[Saved data entries]
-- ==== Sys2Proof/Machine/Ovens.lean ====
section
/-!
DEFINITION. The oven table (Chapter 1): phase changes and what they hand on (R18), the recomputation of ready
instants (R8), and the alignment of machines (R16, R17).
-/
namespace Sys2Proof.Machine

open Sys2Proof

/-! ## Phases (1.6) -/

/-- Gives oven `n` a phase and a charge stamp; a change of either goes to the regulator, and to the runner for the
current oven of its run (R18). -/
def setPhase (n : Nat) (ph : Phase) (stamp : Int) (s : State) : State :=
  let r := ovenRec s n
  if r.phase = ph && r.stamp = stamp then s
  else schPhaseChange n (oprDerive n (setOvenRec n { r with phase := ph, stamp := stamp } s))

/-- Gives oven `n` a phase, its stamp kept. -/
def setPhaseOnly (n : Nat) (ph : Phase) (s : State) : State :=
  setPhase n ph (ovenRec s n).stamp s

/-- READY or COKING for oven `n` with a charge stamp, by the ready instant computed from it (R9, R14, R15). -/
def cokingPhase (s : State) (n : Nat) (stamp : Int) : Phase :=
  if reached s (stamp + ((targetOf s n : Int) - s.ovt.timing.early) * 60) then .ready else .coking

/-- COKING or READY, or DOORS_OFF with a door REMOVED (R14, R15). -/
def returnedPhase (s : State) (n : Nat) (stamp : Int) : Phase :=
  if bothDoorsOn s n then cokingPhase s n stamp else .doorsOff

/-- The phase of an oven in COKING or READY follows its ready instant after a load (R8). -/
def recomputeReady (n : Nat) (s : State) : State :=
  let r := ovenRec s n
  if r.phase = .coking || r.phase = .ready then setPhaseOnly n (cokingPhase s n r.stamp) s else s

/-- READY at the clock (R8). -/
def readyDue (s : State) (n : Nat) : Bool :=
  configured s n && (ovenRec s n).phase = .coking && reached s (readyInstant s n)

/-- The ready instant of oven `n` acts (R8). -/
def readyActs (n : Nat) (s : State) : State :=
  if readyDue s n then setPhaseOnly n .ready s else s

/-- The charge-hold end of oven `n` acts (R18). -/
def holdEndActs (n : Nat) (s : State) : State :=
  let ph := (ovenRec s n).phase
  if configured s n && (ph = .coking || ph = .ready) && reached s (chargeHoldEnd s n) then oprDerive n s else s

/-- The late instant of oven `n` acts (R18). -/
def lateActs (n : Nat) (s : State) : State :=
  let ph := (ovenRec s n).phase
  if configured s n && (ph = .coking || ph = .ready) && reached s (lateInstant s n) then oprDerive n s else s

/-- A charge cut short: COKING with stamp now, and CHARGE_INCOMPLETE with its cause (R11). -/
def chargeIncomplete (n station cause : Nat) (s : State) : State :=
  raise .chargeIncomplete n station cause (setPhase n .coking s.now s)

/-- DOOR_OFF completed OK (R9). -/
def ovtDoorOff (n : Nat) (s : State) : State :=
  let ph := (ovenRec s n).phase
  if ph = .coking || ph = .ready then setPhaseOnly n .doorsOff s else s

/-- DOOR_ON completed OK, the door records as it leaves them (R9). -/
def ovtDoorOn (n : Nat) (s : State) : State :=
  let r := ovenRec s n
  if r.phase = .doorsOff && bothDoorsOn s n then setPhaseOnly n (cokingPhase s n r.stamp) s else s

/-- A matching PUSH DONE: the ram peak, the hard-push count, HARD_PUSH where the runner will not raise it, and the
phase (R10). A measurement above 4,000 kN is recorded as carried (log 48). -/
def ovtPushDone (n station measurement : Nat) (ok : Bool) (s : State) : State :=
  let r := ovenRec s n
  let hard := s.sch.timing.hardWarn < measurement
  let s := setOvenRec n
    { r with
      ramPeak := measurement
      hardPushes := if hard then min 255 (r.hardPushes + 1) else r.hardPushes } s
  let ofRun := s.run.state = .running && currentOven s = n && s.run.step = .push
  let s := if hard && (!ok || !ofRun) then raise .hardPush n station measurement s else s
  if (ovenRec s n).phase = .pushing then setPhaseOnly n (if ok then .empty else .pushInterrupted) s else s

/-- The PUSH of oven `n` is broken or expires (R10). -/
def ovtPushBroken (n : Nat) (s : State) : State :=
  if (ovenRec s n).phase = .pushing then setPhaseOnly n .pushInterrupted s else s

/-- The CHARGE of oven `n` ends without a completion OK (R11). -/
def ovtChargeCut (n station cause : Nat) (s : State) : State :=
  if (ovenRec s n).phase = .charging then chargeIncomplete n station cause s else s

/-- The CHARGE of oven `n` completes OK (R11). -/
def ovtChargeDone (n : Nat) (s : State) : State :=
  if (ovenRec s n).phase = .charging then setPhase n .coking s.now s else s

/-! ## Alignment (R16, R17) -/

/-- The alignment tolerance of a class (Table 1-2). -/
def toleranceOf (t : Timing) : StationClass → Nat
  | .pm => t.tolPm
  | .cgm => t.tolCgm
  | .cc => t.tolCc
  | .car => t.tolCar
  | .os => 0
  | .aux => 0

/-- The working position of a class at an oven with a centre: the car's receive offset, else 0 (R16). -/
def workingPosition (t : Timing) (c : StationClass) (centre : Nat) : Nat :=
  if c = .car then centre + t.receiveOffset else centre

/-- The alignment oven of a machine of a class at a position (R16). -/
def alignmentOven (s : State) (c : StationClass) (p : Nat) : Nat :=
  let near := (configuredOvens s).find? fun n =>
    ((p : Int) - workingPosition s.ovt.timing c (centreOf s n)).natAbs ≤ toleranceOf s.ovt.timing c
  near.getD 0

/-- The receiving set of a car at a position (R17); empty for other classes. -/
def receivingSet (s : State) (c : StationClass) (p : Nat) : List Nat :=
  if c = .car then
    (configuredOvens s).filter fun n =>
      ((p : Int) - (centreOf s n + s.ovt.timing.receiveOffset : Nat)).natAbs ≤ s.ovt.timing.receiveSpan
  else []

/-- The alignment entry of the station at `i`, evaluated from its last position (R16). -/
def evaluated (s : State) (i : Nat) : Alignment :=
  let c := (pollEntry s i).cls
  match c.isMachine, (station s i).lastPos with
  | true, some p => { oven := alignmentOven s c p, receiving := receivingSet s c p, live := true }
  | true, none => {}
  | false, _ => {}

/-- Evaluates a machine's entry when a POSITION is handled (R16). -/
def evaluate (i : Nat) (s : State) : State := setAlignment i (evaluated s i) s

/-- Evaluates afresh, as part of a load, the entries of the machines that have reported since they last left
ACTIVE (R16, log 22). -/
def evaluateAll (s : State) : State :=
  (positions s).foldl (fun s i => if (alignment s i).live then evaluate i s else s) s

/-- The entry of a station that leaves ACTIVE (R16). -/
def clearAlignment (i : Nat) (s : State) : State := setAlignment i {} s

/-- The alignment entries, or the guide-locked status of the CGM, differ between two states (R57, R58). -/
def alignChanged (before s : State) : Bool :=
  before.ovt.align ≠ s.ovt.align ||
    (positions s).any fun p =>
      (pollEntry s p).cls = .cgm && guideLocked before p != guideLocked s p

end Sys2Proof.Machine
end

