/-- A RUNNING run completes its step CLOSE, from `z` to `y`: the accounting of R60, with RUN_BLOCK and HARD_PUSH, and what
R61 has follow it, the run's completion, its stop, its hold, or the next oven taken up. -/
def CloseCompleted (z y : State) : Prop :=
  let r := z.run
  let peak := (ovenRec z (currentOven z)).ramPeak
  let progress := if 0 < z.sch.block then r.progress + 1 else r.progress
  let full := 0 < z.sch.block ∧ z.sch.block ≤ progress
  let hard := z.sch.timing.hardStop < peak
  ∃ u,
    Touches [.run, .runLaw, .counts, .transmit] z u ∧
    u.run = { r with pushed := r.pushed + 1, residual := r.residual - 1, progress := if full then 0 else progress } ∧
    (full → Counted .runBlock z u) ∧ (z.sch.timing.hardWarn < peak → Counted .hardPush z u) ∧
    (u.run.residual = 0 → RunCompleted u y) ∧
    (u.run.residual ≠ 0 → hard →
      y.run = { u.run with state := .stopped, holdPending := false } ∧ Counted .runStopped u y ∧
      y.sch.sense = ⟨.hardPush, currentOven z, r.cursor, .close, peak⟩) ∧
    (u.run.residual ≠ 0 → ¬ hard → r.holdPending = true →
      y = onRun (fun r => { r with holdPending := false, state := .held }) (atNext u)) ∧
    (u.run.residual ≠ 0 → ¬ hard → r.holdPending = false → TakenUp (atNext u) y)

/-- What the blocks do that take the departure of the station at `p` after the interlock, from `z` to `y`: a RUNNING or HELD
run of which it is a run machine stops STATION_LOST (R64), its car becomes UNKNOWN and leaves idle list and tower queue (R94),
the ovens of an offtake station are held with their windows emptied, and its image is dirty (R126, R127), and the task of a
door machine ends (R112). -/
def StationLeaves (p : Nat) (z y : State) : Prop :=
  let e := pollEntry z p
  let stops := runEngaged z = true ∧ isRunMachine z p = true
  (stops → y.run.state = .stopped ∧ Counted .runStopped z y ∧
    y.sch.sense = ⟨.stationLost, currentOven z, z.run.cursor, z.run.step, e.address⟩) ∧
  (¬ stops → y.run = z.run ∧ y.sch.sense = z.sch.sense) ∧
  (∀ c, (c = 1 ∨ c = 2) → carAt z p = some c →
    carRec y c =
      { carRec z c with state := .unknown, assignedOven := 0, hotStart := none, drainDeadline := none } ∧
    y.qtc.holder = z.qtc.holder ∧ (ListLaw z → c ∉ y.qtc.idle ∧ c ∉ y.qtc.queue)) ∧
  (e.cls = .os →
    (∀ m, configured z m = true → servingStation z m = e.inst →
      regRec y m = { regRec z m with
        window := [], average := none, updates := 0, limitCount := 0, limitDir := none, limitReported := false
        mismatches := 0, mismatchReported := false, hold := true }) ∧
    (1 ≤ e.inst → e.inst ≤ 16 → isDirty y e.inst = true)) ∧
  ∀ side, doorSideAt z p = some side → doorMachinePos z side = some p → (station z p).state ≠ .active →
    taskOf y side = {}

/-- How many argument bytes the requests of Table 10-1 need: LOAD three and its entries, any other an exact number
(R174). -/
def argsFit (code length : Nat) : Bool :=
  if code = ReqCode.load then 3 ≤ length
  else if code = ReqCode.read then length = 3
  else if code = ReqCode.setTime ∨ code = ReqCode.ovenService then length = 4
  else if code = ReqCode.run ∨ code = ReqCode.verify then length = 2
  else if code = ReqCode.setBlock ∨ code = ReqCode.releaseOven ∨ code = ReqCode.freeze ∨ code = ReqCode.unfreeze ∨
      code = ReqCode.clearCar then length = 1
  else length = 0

(Directions for this task) Among the entries above, find the line with "def readyActs (n" and the line with "if ph = .coking"; give again exactly these two lines and all lines between them.

(Answer to the exercise)
def readyActs (n : Nat) (s : State) : State :=
  if readyDue s n then setPhaseOnly n .ready s else s

/-- The charge-hold end of oven `n` acts (R18). -/
def holdEndActs (n : Nat) (s : State) : State :=
  let ph := (ovenRec s n).phase
  if configured s n && (ph = .coking || ph = .ready) && reached s (chargeHoldEnd s n) then oprDerive n s else s

/-- The late instant of oven `n` acts (R18). -/
def lateActs (n : Nat) (s : State) : State :=
  let ph := (ovenRec s n).phase
  if configured s n && (ph = .coking || ph = .ready) && reached s (lateInstant s n) then oprDerive n s else s

/-- A charge cut short: COKING with stamp now, and CHARGE_INCOMPLETE with its cause (R11). -/
def chargeIncomplete (n station cause : Nat) (s : State) : State :=
  raise .chargeIncomplete n station cause (setPhase n .coking s.now s)

/-- DOOR_OFF completed OK (R9). -/
def ovtDoorOff (n : Nat) (s : State) : State :=
  let ph := (ovenRec s n).phase
  if ph = .coking || ph = .ready then setPhaseOnly n .doorsOff s else s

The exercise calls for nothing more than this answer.